*** Opening EXTRACTED MATERIAL ***
-- ==== Sys2Proof/Machine/Step.lean ====
section
/-! DEFINITION. The step: the command at the front of the queue runs with the queue's rest; with none waiting one tick
of the clocks passes (log entry 1). -/

namespace Sys2Proof.Machine

open Sys2Proof

/-- One step of the block. -/
def step (s : State) : Host.Outcome State Fault Refusal :=
  match s.pending with
  | [] => .next (tick s)
  | c :: q => exec c { s with pending := q }

/-- The state with the command that a word spells put at the front of its queue; unchanged where it spells none. -/
def State.withFetchWord (s : State) (nbits w : Nat) : State :=
  match decodeTableWord nbits w with
  | some c => { s with pending := c :: s.pending }
  | none => s

end Sys2Proof.Machine
end

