-- ==== Sys2Proof/Certificates/Slice0/Obligations.lean ====
section
/-! DEFINITION. The statements for the provers. A statement that a command acts says, for every state and operands that
meet its hypotheses, the next state that exec answers, written out: all that it does not name is unchanged, but for the
fault collector's reactions (`settle`), which are none where the state written has none waiting. -/

open Sys2Proof Sys2Proof.Machine

/-- A step of the block: with a command at the front of the queue it runs that command with the queue's rest. -/
def Obligations.StepRunsTheFrontCommand : Prop :=
  ∀ (c : Instr) (q : List Instr) (s : State),
    s.pending = c :: q → step s = exec c { s with pending := q }

/-- The model's choice of log entry 1: with no command waiting, a step is one tick of fabric time (R332) and of the
always-on clock; while firmware runs, the heartbeat goes on by a free bit; a block held in reset stands still. -/
def Obligations.EmptyQueueIsOneTick : Prop :=
  (∀ (s : State), s.pending = [] → s.boot.held = true → step s = .next s) ∧
  (∀ (s : State), s.pending = [] → s.boot.held = false → s.mgmt.fw ≠ .running →
    step s = .next { s with tele := { s.tele with time := s.tele.time + 1 }, aon := s.aon + 1 }) ∧
  (∀ (s : State), s.pending = [] → s.boot.held = false → s.mgmt.fw = .running →
    step s = .next { s with
      tele := { s.tele with time := s.tele.time + 1 }, aon := s.aon + 1, free := s.free + 1,
      mgmt := { s.mgmt with
        heartbeat := s.mgmt.heartbeat + (Config.freeBits 1 s.free : BitVec 1).setWidth 32 } })

/-- The opcode table gives none of its rows any bits, so that no word spells a command (log entry 11). -/
def Obligations.NoWordSpellsACommand : Prop :=
  (∀ (nbits w : Nat), decodeTableWord nbits w = none) ∧
  (∀ (nbits w : Nat) (s : State), s.withFetchWord nbits w = s)

/-- The values that the Registers sections and the rules state for reset: fabric time, the event queue, the fault
records and their configurations, the shadow plan, the planes, the proxy's controls, the wake mask, a slot's
registers, a Weft link's configuration, the scrub, the protection epoch, the mailboxes and the instances. The
model's own choices in it: log entry 2. -/
def Obligations.ResetGivesTheStatedValues : Prop :=
  State.reset.tele.time = 0 ∧ State.reset.tele.frozen = false ∧
  State.reset.mgmt.events = [] ∧ State.reset.mgmt.head = 0 ∧ State.reset.mgmt.tickets = [] ∧
  (∀ k, faultRec State.reset.fault k = FaultRec.init) ∧
  (∀ k, faultCfg State.reset.fault k = defaultCfg k) ∧ State.reset.fault.safeStop = false ∧
  State.reset.plan.shadowState = .empty ∧ State.reset.plan.generation = 0 ∧
  (∀ n, (plane State.reset n).st = .up) ∧
  State.reset.proxy.biTimeout = 500 ∧ State.reset.proxy.lossPoison = true ∧ State.reset.proxy.degraded = false ∧
  State.reset.pmu.sources = 0xFF ∧ State.reset.pmu.avsTimeout = 1000 ∧
  (∀ d, (domain State.reset d).auto = true ∧ (domain State.reset d).wakes = 0) ∧
  (∀ n, (slotCh State.reset n).st = .empty ∧ (slotCh State.reset n).perst = true ∧
    (slotCh State.reset n).lock = false) ∧
  (∀ n, (weft State.reset n).st = .off ∧ (weft State.reset n).cfgVc = 8 ∧ (weft State.reset n).cfgFec = true) ∧
  (∀ t, (memType State.reset t).scrubOn = true ∧ (memType State.reset t).corrected = 0) ∧
  State.reset.prot.epoch = 0 ∧
  (∀ m, (mbx State.reset m).busy = false ∧ (mbx State.reset m).done = false) ∧
  (∀ n, (inst State.reset n).st = .disabled) ∧ (∀ l, (lane State.reset l).st = .off) ∧
  (∀ u, (port State.reset u).st = .off) ∧ State.reset.boot.warn = 100 ∧ State.reset.pending = []

/-- At reset no reaction of the fault collector waits. -/
def Obligations.ResetIsSettled : Prop :=
  settled State.reset

/-- A command's effect is atomic, the reactions of the fault collector that it brings about among it: from a state
in which none waits, every step leaves a state in which none waits, whatever the command. Rests on R320, R376. The
model's own choices in it: log entry 62. -/
def Obligations.EveryStepLeavesNoReactionWaiting : Prop :=
  ∀ (s t : State), settled s → step s = .next t → settled t

/-- Every command of the opcode table, with every operand and in every state, answers a next state in which no
reaction waits: nothing of the table is refused, and none of it stops the block. The model's own choices in it: log
entry 62. -/
def Obligations.EveryCommandCompletes : Prop :=
  ∀ (c : Instr) (s : State), ∃ t, exec c s = .next t ∧ settled t

/-- R380: an acknowledgement through flt.rec or FAULT_ACK makes a record invalid with count, cleared, escalated and
recoveries 0 and changes no other record and nothing outside the records; it is ignored while the record is
isolated; occurrences of the same clock come after it and are a fresh record's, and an occurrence after it is the
first cause of a fresh record. -/
def Obligations.AcknowledgementFreesTheRecord : Prop :=
  (∀ (b : BitVec 5) (c : BitVec 8) (k : Nat) (s : State),
    b.toNat < 20 → c ≠ 0 → k = b.toNat * 256 + c.toNat → settled s → (faultRec s.fault k).isolated = false →
    ((faultRec s.fault k).valid = false ∨ (faultRec s.fault k).lastFull ≠ s.tele.time ∨ (faultRec s.fault k).clkCount = 0) →
    ∃ t, exec (.faultAckWrite b c) s = .next t ∧ (faultRec t.fault k).valid = false ∧
      (faultRec t.fault k).count = 0 ∧ (faultRec t.fault k).cleared = false ∧
      (faultRec t.fault k).escalated = false ∧ (faultRec t.fault k).recoveries = 0 ∧
      (∀ j, j ≠ k → faultRec t.fault j = faultRec s.fault j) ∧
      t = { s with fault := { s.fault with recs := t.fault.recs } }) ∧
  (∀ (b : BitVec 5) (c : BitVec 8) (k : Nat) (s : State),
    b.toNat < 20 → c ≠ 0 → k = b.toNat * 256 + c.toNat → settled s → (faultRec s.fault k).isolated = false →
    (faultRec s.fault k).valid = true → (faultRec s.fault k).lastFull = s.tele.time → (faultRec s.fault k).clkCount ≠ 0 →
    ∃ t, exec (.faultAckWrite b c) s = .next t ∧ (faultRec t.fault k).valid = true ∧
      (faultRec t.fault k).count = (faultRec s.fault k).clkCount ∧
      (faultRec t.fault k).source = src16 (faultRec s.fault k).clkSource ∧
      (faultRec t.fault k).detail = (faultRec s.fault k).clkDetail ∧ (faultRec t.fault k).cleared = false ∧
      (faultRec t.fault k).escalated = false ∧ (faultRec t.fault k).recoveries = 0 ∧
      (∀ j, j ≠ k → faultRec t.fault j = faultRec s.fault j) ∧
      t = { s with fault := { s.fault with recs := t.fault.recs } }) ∧
  (∀ (r : Req) (b c : BitVec 8) (k : Nat) (s : State),
    serves 0x0B03 false r (wBytes 1 b ++ wBytes 1 c) s → b.toNat < 20 → c ≠ 0 → k = b.toNat * 256 + c.toNat →
    (faultRec s.fault k).isolated = false →
    ((faultRec s.fault k).valid = false ∨ (faultRec s.fault k).lastFull ≠ s.tele.time ∨ (faultRec s.fault k).clkCount = 0) →
    ∃ t, exec (.faultAck r b c) s = .next t ∧ (faultRec t.fault k).valid = false ∧
      (faultRec t.fault k).count = 0 ∧ (faultRec t.fault k).cleared = false ∧
      (faultRec t.fault k).escalated = false ∧ (faultRec t.fault k).recoveries = 0 ∧
      (∀ j, j ≠ k → faultRec t.fault j = faultRec s.fault j)) ∧
  (∀ (b : BitVec 5) (c : BitVec 8) (s : State),
    b.toNat < 20 → c ≠ 0 → settled s → (faultRec s.fault (b.toNat * 256 + c.toNat)).isolated = true →
    exec (.faultAckWrite b c) s = .next s) ∧
  (∀ (r : Req) (b c : BitVec 8) (s : State),
    serves 0x0B03 false r (wBytes 1 b ++ wBytes 1 c) s → b.toNat < 20 → c ≠ 0 →
    (faultRec s.fault (b.toNat * 256 + c.toNat)).isolated = true →
    exec (.faultAck r b c) s =
      .next (respond r 0x0B03 (wBytes 1 b ++ wBytes 1 c) { status := 0x0B02, detail := 0, payload := [] } s)) ∧
  (∀ (b c : Nat) (src : BitVec 32) (detail : BitVec 64) (s : State),
    c < 256 → s.mgmt.events.length < 4095 → (faultRec s.fault (b * 256 + c)).isolated = false →
    ((faultRec s.fault (b * 256 + c)).valid = false ∨ (faultRec s.fault (b * 256 + c)).lastFull ≠ s.tele.time ∨
      (faultRec s.fault (b * 256 + c)).clkCount = 0) →
    (faultRec (raise b c src detail (ackRec (b * 256 + c) s)).fault (b * 256 + c)).valid = true ∧
    (faultRec (raise b c src detail (ackRec (b * 256 + c) s)).fault (b * 256 + c)).count = 1 ∧
    (faultRec (raise b c src detail (ackRec (b * 256 + c) s)).fault (b * 256 + c)).source = src16 src ∧
    (faultRec (raise b c src detail (ackRec (b * 256 + c) s)).fault (b * 256 + c)).detail = detail ∧
    (faultRec (raise b c src detail (ackRec (b * 256 + c) s)).fault (b * 256 + c)).first
      = s.tele.time.setWidth 48)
*** Closing EXTRACTED MATERIAL ***
=== TASK GOAL ===
Every line above from the line with "[] => .next (tick s)" to the line with "s.pending = c", both included, must be reproduced exactly, and no other line may appear.

=== ANSWER SPACE ===
  | [] => .next (tick s)
  | c :: q => exec c { s with pending := q }

/-- The state with the command that a word spells put at the front of its queue; unchanged where it spells none. -/
def State.withFetchWord (s : State) (nbits w : Nat) : State :=
  match decodeTableWord nbits w with
  | some c => { s with pending := c :: s.pending }
  | none => s

end Sys2Proof.Machine
end

-- ==== Sys2Proof/Certificates/Slice0/Obligations.lean ====
section
/-! DEFINITION. The statements for the provers. A statement that a command acts says, for every state and operands that
meet its hypotheses, the next state that exec answers, written out: all that it does not name is unchanged, but for the
fault collector's reactions (`settle`), which are none where the state written has none waiting. -/

open Sys2Proof Sys2Proof.Machine

/-- A step of the block: with a command at the front of the queue it runs that command with the queue's rest. -/
def Obligations.StepRunsTheFrontCommand : Prop :=
  ∀ (c : Instr) (q : List Instr) (s : State),
    s.pending = c :: q → step s = exec c { s with pending := q }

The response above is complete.